The attack requires authentication to the Mattermost platform, limiting the attack surface to registered users. However, in many enterprise deployments, any employee or authorized user could potentially exploit this vulnerability to disrupt team communications.
Root Cause
The root cause lies in insufficient validation of PSD file header values before memory allocation. PSD files contain structured metadata including canvas dimensions, layer counts, and channel information. The vulnerable code path trusts these values and attempts to pre-allocate buffers accordingly without checking against reasonable maximum limits or available system resources.
Attack Vector
The attack is network-based and requires low privileges (authenticated user access) with no user interaction needed from other parties. An authenticated attacker uploads a maliciously crafted PSD file through any channel, direct message, or file upload endpoint. The file appears small on disk but contains header values indicating massive image dimensions.

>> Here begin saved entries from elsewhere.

-- ==== Sys2Proof/Machine/Crypto.lean ====
section
/-!
DEFINITION. The checksums and ciphers the spec names: CRC-32C (02 R53), the CRC-64 of a crop digest
(16 R463), SHA-256 (FIPS 180-4), HMAC, AES-256 (FIPS 197), GCM (SP 800-38D), AES key wrap (RFC 3394).
-/

namespace Sys2Proof.Machine
open Sys2Proof

/-- One bit of a reflected CRC with reflected polynomial `p`. -/
def crcBit (p c : Nat) : Nat := if c % 2 = 1 then (c >>> 1) ^^^ p else c >>> 1

/-- One byte of a reflected CRC. -/
def crcByte (p c : Nat) (b : Byte) : Nat :=
  (List.range 8).foldl (fun c _ => crcBit p c) (c ^^^ b.toNat)

/-- CRC-32C (02 R53). -/
def crc32c (bs : List Byte) : Word :=
  BitVec.ofNat 32 (bs.foldl (crcByte 0x82F63B78) 0xFFFFFFFF ^^^ 0xFFFFFFFF)

/-- One byte taken into a running crop digest register (16 R463). -/
def cropStep (c : Nat) (b : Byte) : Nat := crcByte 0xC96C5795D7870F42 c b

/-- Initial register of a crop digest. -/
def cropInit : Nat := 0xFFFFFFFFFFFFFFFF

/-- The digest a register stands for. -/
def cropEnd (c : Nat) : DWord := BitVec.ofNat 64 (c ^^^ 0xFFFFFFFFFFFFFFFF)

/-- Crop digest of a byte stream (16 R463). -/
def crop (bs : List Byte) : DWord := cropEnd (bs.foldl cropStep cropInit)

/-! ## SHA-256 -/

/-- 32-bit rotation to the right. -/
def rotr (x n : Nat) : Nat := (x >>> n ||| x <<< (32 - n)) % 2 ^ 32

/-- The `n`-th primes from which FIPS 180-4 takes its constants. -/
def shaPrimes : List Nat :=
  [2, 3, 5, 7, 11, 13, 17, 19, 23, 29, 31, 37, 41, 43, 47, 53, 59, 61, 67, 71, 73, 79, 83, 89, 97, 101,
   103, 107, 109, 113, 127, 131] ++
  [137, 139, 149, 151, 157, 163, 167, 173, 179, 181, 191, 193, 197, 199, 211, 223, 227, 229, 233, 239,
   241, 251, 257, 263, 269, 271, 277, 281, 283, 293, 307, 311]

/-- Largest `r` below `2 ^ n` with `r ^ k` at most `x`, by bisection from bit `n - 1`. -/
def natRoot (k x : Nat) : Nat → Nat → Nat
  | 0, r => r
  | n + 1, r => natRoot k x n (if (r + 2 ^ n) ^ k ≤ x then r + 2 ^ n else r)

/-- First 32 fraction bits of the cube root (FIPS 180-4 4.2.2) of the primes. -/
def shaK : List Nat := shaPrimes.map fun p => natRoot 3 (p * 2 ^ 96) 36 0 % 2 ^ 32

/-- First 32 fraction bits of the square root of the first eight primes (FIPS 180-4 5.3.3). -/
def shaH0 : List Nat := (shaPrimes.take 8).map fun p => natRoot 2 (p * 2 ^ 64) 36 0 % 2 ^ 32

/-- Big-endian value of a byte list. -/
def beNat (bs : List Byte) : Nat := bs.foldl (fun a b => 256 * a + b.toNat) 0

/-- The `n` low bytes of `v`, big-endian. -/
def beBytes (n v : Nat) : List Byte := (leBytes n v).reverse

/-- The message schedule, most recent word first. -/
def shaExpand : Nat → List Nat → List Nat
  | 0, w => w
  | n + 1, w =>
    let a := w.getD 1 0
    let b := w.getD 14 0
    let s1 := rotr a 17 ^^^ rotr a 19 ^^^ a >>> 10
    let s0 := rotr b 7 ^^^ rotr b 18 ^^^ b >>> 3
    shaExpand n ((s1 + w.getD 6 0 + s0 + w.getD 15 0) % 2 ^ 32 :: w)

/-- One round on the working variables a to h. -/
def shaRound (v : List Nat) (kw : Nat × Nat) : List Nat :=
  match v with
  | [a, b, c, d, e, f, g, h] =>
    let t1 := h + (rotr e 6 ^^^ rotr e 11 ^^^ rotr e 25) + (e &&& f ^^^ (2 ^ 32 - 1 - e) &&& g) + kw.1 + kw.2
    let t2 := (rotr a 2 ^^^ rotr a 13 ^^^ rotr a 22) + (a &&& b ^^^ a &&& c ^^^ b &&& c)
    [(t1 + t2) % 2 ^ 32, a, b, c, (d + t1) % 2 ^ 32, e, f, g]
  | _ => v

/-- One 64-byte block. -/
def shaBlock (h : List Nat) (blk : List Byte) : List Nat :=
  let w16 := (List.range 16).map fun i => beNat (slice blk (4 * i) 4)
  let w := (shaExpand 48 w16.reverse).reverse
  let v := (shaK.zip w).foldl shaRound h
  (h.zip v).map fun p => (p.1 + p.2) % 2 ^ 32

/-- The padded message (FIPS 180-4 5.1.1). -/
def shaPad (m : List Byte) : List Byte :=
  m ++ [0x80] ++ List.replicate ((119 - m.length % 64) % 64) 0 ++ beBytes 8 (8 * m.length)

/-- Blocks of a padded message taken into the hash. -/
def shaBlocks : Nat → List Nat → List Byte → List Nat
  | 0, h, _ => h
  | n + 1, h, m => shaBlocks n (shaBlock h (m.take 64)) (m.drop 64)

/-- SHA-256 as 32 bytes in FIPS 180-4 output order. -/
def sha256 (m : List Byte) : List Byte :=
  let p := shaPad m
  (shaBlocks (p.length / 64) shaH0 p).flatMap (beBytes 4)

/-- XOR of two byte lists. -/
def xorBytes (a b : List Byte) : List Byte := (a.zip b).map fun p => p.1 ^^^ p.2

/-- HMAC-SHA-256 (RFC 2104) under a key of at most 64 bytes. -/
def hmac (key m : List Byte) : List Byte :=
  let k := key ++ List.replicate (64 - key.length) 0
  sha256 (k.map (· ^^^ 0x5C) ++ sha256 (k.map (· ^^^ 0x36) ++ m))

/-! ## AES-256 -/

/-- Multiplication by x in GF(2^8). -/
def gfX (a : Nat) : Nat := if 128 ≤ a then (2 * a) % 256 ^^^ 0x1B else 2 * a

/-- Multiplication in GF(2^8). -/
def gfMul (a b : Nat) : Nat :=
  ((List.range 8).foldl (fun (r : Nat × Nat) i =>
    (if b.testBit i then r.1 ^^^ r.2 else r.1, gfX r.2)) (0, a)).1

/-- Inverse in GF(2^8), as the power 254; 0 gives 0. -/
def gfInv (a : Nat) : Nat :=
  let a2 := gfMul a a; let a3 := gfMul a2 a; let a6 := gfMul a3 a3; let a12 := gfMul a6 a6
  let a15 := gfMul a12 a3; let a30 := gfMul a15 a15; let a60 := gfMul a30 a30
  let a120 := gfMul a60 a60; let a127 := gfMul (gfMul a120 a6) a
  gfMul a127 a127

/-- Left rotation of a byte. -/
def rotl8 (x n : Nat) : Nat := (x <<< n ||| x >>> (8 - n)) % 256

/-- The S-box (FIPS 197 5.1.1). -/
def aesSub (b : Byte) : Byte :=
  let x := gfInv b.toNat
  BitVec.ofNat 8 (x ^^^ rotl8 x 1 ^^^ rotl8 x 2 ^^^ rotl8 x 3 ^^^ rotl8 x 4 ^^^ 0x63)

/-- The inverse S-box. -/
def aesUnsub (b : Byte) : Byte :=
  let y := b.toNat
  BitVec.ofNat 8 (gfInv (rotl8 y 1 ^^^ rotl8 y 3 ^^^ rotl8 y 6 ^^^ 0x05))

/-- The expanded key words, most recent first (FIPS 197 5.2, Nk = 8). -/
def aesExpand : Nat → Nat → List (List Byte) → List (List Byte)
  | 0, _, w => w
  | n + 1, i, w =>
    let t := w.getD 0 []
    let t :=
      if i % 8 = 0 then
        xorBytes ((t.drop 1 ++ t.take 1).map aesSub)
          [BitVec.ofNat 8 ((List.range (i / 8 - 1)).foldl (fun a _ => gfX a) 1), 0, 0, 0]
      else if i % 8 = 4 then t.map aesSub else t
    aesExpand n (i + 1) (xorBytes (w.getD 7 []) t :: w)

/-- The 15 round keys of 16 bytes. -/
def aesKeys (key : List Byte) : List (List Byte) :=
  let w := (aesExpand 52 8 ((List.range 8).map fun i => slice key (4 * i) 4).reverse).reverse
  (List.range 15).map fun r => ((w.drop (4 * r)).take 4).flatten

/-- Column mixing of one column under coefficient row `c`. -/
def aesMixCol (c : List Nat) (col : List Byte) : List Byte :=
  (List.range 4).map fun r => BitVec.ofNat 8
    ((List.range 4).foldl (fun a k => a ^^^ gfMul (c.getD ((k + 4 - r) % 4) 0) (col.getD k 0).toNat) 0)

/-- Every column of a block mixed. -/
def aesMix (c : List Nat) (b : List Byte) : List Byte :=
  (List.range 4).flatMap fun j => aesMixCol c (slice b (4 * j) 4)

/-- Row shift: byte `r + 4j` comes from column `j + d r`. -/
def aesShift (d : Nat) (b : List Byte) : List Byte :=
  (List.range 16).map fun i => b.getD (i % 4 + 4 * ((i / 4 + d * (i % 4)) % 4)) 0

/-- One block enciphered under AES-256. -/
def aesEnc (key blk : List Byte) : List Byte :=
  let ks := aesKeys key
  let b := xorBytes blk (ks.getD 0 [])
  let b := (List.range 13).foldl (fun b r =>
    xorBytes (aesMix [2, 3, 1, 1] (aesShift 1 (b.map aesSub))) (ks.getD (r + 1) [])) b
  xorBytes (aesShift 1 (b.map aesSub)) (ks.getD 14 [])

/-- One block deciphered under AES-256. -/
def aesDec (key blk : List Byte) : List Byte :=
  let ks := aesKeys key
  let b := xorBytes blk (ks.getD 14 [])
  let b := (List.range 13).foldl (fun b r =>
    aesMix [14, 11, 13, 9] (xorBytes ((aesShift 3 b).map aesUnsub) (ks.getD (13 - r) []))) b
  xorBytes ((aesShift 3 b).map aesUnsub) (ks.getD 0 [])

/-- Counter-mode keystream XORed onto data, from counter block `iv ++ ctr` (SP 800-38D GCTR). -/
def gctr (key iv : List Byte) (ctr : Nat) (m : List Byte) : List Byte :=
  (List.range (cdiv m.length 16)).flatMap fun i =>
    xorBytes ((m.drop (16 * i)).take 16) (aesEnc key (iv ++ beBytes 4 ((ctr + i) % 2 ^ 32)))

/-- Multiplication in GF(2^128) with GCM's bit order. -/
def ghMul (x y : Nat) : Nat :=
  ((List.range 128).foldl (fun (r : Nat × Nat) i =>
    (if x.testBit (127 - i) then r.1 ^^^ r.2 else r.1,
     if r.2 % 2 = 1 then r.2 >>> 1 ^^^ 0xE1000000000000000000000000000000 else r.2 >>> 1)) (0, y)).1

/-- Data zero-filled to whole 16-byte blocks. -/
def pad16 (m : List Byte) : List Byte := m ++ List.replicate ((16 - m.length % 16) % 16) 0

/-- GHASH over whole blocks. -/
def ghash (h : Nat) (m : List Byte) : Nat :=
  (List.range (m.length / 16)).foldl (fun y i => ghMul (y ^^^ beNat (slice m (16 * i) 16)) h) 0

/-- The GCM tag of `aad` and ciphertext `ct` under a 96-bit IV. -/
def gcmTag (key iv aad ct : List Byte) : List Byte :=
  let h := beNat (aesEnc key (List.replicate 16 0))
  let s := ghash h (pad16 aad ++ pad16 ct ++ beBytes 8 (8 * aad.length) ++ beBytes 8 (8 * ct.length))
  xorBytes (beBytes 16 s) (aesEnc key (iv ++ beBytes 4 1))

/-- GCM keystream applied to data: encryption and decryption alike. -/
def gcmXor (key iv m : List Byte) : List Byte := gctr key iv 2 m

/-- Steps of RFC 3394 unwrapping, from step `t` down to 1, on the register A and `n` blocks of R. -/
def unwrapSteps (kek : List Byte) (n : Nat) : Nat → List Byte × List (List Byte) → List Byte × List (List Byte)
  | 0, s => s
  | t + 1, (a, r) =>
    let i := t % n
    let b := aesDec kek (xorBytes a (beBytes 8 (t + 1)) ++ r.getD i [])
    unwrapSteps kek n t (b.take 8, r.set i (b.drop 8))

/-- The key a wrapped key of `n + 1` 8-byte blocks holds; none when its integrity check fails. -/
def unwrap (kek : List Byte) (n : Nat) (w : List Byte) : Option (List Byte) :=
  let r := (List.range n).map fun i => slice w (8 * (i + 1)) 8
  let out := unwrapSteps kek n (6 * n) (slice w 0 8, r)
  if out.1 = List.replicate 8 0xA6 then some out.2.flatten else none

end Sys2Proof.Machine
end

Upon processing, the server's image handler reads the PSD header and attempts to allocate memory proportional to the claimed dimensions. A crafted PSD claiming dimensions of 30,000 x 30,000 pixels with multiple 32-bit channels could trigger allocation requests of several gigabytes. Repeated uploads can rapidly exhaust available server memory, causing the Mattermost service to crash or become unresponsive.
Detection Methods for CVE-2026-26246
Indicators of Compromise
- Unusual spikes in server memory consumption coinciding with file upload activities
- PSD file uploads with abnormally small file sizes relative to claimed image dimensions
- Multiple PSD file uploads from the same user in rapid succession
- Server process crashes or out-of-memory (OOM) killer activity in system logs
Detection Strategies
- Monitor server memory utilization patterns and alert on sudden consumption spikes during file processing
- Implement file upload logging to track PSD file uploads and correlate with resource usage anomalies
- Configure application performance monitoring (APM) to detect memory allocation anomalies in image processing threads
- Review Mattermost application logs for image processing errors or memory-related exceptions
Monitoring Recommendations
- Enable detailed logging for file upload and processing operations in Mattermost
- Set up memory threshold alerts that trigger before OOM conditions occur
- Monitor the Mattermost process for unusual resource consumption patterns
- Implement rate limiting alerts for file uploads per user to detect potential exploitation attempts
How to Mitigate CVE-2026-26246
Immediate Actions Required
- Upgrade Mattermost Server to the latest patched version immediately
- Review recent PSD file uploads for suspicious activity patterns
- Consider temporarily blocking PSD file uploads until patches are applied
- Implement memory limits for the Mattermost server process using cgroups or container resource constraints
Patch Information
Mattermost has released security updates addressing this vulnerability. Organizations should upgrade to patched versions as documented in the Mattermost Security Updates advisory (MMSA-2026-00572). Ensure you are running a version newer than 11.3.0 for the 11.3.x branch, newer than 11.2.2 for the 11.2.x branch, or newer than 10.11.10 for the 10.11.x branch.
Workarounds
- Restrict file upload permissions to trusted users only through Mattermost system console settings
- Block PSD file uploads at the reverse proxy or web application firewall level by filtering .psd extensions
- Implement container memory limits to prevent a single service from exhausting system resources
- Configure operating system-level memory limits for the Mattermost process using ulimit or systemd resource controls
# Example: Configure memory limits for Mattermost using systemd
# Edit /etc/systemd/system/mattermost.service.d/limits.conf
[Service]
MemoryMax=4G
MemoryHigh=3G
Disclaimer: This content was generated using AI. While we strive for accuracy, please verify critical information with official sources.